Problem details: Write out, word for word, every line in the data below from the one containing "(s.dev.w 0xF403 = 0 →" to the one containing "d.bit 0xF401 15 = false ∧ d.bit 0xF402 1", both of them included.

Records from a dataset:

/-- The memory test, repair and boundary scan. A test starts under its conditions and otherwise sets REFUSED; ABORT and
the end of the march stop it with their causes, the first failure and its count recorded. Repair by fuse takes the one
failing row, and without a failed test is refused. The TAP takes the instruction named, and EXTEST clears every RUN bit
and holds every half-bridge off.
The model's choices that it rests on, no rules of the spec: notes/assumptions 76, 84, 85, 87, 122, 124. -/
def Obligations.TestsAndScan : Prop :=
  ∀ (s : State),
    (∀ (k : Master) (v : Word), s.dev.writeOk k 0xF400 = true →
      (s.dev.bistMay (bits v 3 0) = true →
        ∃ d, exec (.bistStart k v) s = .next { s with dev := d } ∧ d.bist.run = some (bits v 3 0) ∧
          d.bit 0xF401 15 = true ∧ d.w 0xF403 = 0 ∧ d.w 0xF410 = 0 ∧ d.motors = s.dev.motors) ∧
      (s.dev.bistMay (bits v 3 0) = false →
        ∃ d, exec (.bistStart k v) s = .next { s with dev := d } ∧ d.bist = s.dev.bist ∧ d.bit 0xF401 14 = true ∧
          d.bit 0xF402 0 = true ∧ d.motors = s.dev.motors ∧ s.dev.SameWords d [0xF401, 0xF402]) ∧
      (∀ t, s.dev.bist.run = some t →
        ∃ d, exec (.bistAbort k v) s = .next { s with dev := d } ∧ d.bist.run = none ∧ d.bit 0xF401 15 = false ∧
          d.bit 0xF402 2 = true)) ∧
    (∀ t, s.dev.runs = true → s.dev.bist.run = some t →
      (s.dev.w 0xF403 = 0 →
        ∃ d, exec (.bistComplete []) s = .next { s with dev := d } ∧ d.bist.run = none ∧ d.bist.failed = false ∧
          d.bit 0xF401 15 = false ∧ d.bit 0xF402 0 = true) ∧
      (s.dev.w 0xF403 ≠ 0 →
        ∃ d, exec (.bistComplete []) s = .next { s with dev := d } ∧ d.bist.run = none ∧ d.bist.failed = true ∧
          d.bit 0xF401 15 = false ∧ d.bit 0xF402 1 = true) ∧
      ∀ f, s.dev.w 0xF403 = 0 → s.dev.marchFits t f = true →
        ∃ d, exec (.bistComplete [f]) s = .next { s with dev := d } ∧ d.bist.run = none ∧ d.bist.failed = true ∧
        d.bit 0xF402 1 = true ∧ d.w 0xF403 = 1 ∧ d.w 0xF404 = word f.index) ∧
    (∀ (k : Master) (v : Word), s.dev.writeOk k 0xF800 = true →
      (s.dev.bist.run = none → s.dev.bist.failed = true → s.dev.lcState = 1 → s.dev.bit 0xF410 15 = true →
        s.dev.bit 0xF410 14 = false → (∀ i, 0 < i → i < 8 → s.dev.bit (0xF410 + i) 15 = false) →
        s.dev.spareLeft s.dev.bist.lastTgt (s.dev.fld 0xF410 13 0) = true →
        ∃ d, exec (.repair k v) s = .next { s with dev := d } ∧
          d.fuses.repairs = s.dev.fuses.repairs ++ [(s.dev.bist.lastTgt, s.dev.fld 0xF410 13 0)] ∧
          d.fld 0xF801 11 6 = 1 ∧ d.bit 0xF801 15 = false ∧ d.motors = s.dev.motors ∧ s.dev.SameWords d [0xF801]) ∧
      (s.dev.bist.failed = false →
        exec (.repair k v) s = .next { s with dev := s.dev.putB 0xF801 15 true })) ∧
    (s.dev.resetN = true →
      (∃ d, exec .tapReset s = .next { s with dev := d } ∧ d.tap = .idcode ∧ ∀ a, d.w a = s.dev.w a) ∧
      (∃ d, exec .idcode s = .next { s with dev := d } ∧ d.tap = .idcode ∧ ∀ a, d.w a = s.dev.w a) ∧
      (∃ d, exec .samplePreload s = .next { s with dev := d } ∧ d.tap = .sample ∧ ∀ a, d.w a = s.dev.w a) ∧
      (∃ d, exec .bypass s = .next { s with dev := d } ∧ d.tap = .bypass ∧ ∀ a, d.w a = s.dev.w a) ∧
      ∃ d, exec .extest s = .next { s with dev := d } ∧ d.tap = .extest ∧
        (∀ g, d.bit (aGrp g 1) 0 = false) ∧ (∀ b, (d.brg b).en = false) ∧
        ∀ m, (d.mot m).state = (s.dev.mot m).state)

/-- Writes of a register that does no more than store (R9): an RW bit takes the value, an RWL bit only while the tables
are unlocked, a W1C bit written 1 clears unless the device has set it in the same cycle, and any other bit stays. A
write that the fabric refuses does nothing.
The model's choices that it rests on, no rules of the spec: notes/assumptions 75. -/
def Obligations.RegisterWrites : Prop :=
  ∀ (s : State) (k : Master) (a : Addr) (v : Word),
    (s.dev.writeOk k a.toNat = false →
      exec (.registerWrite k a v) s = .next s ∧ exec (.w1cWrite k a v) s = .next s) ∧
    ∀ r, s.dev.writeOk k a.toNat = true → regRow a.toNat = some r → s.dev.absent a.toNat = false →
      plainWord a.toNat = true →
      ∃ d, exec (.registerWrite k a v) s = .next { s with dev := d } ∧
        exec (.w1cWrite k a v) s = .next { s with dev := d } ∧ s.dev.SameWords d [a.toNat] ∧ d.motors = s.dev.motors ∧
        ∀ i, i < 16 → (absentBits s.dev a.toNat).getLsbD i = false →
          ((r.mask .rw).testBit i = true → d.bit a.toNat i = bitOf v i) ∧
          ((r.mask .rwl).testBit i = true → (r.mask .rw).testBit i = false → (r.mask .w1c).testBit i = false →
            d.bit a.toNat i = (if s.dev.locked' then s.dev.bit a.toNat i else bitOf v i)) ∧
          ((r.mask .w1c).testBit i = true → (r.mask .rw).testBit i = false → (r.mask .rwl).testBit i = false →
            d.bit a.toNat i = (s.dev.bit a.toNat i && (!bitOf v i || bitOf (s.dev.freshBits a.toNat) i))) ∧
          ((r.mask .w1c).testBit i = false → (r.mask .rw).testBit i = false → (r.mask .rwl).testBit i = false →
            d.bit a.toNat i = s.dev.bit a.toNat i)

Your response:
      (s.dev.w 0xF403 = 0 →
        ∃ d, exec (.bistComplete []) s = .next { s with dev := d } ∧ d.bist.run = none ∧ d.bist.failed = false ∧
          d.bit 0xF401 15 = false ∧ d.bit 0xF402 0 = true) ∧
      (s.dev.w 0xF403 ≠ 0 →
        ∃ d, exec (.bistComplete []) s = .next { s with dev := d } ∧ d.bist.run = none ∧ d.bist.failed = true ∧
          d.bit 0xF401 15 = false ∧ d.bit 0xF402 1 = true) ∧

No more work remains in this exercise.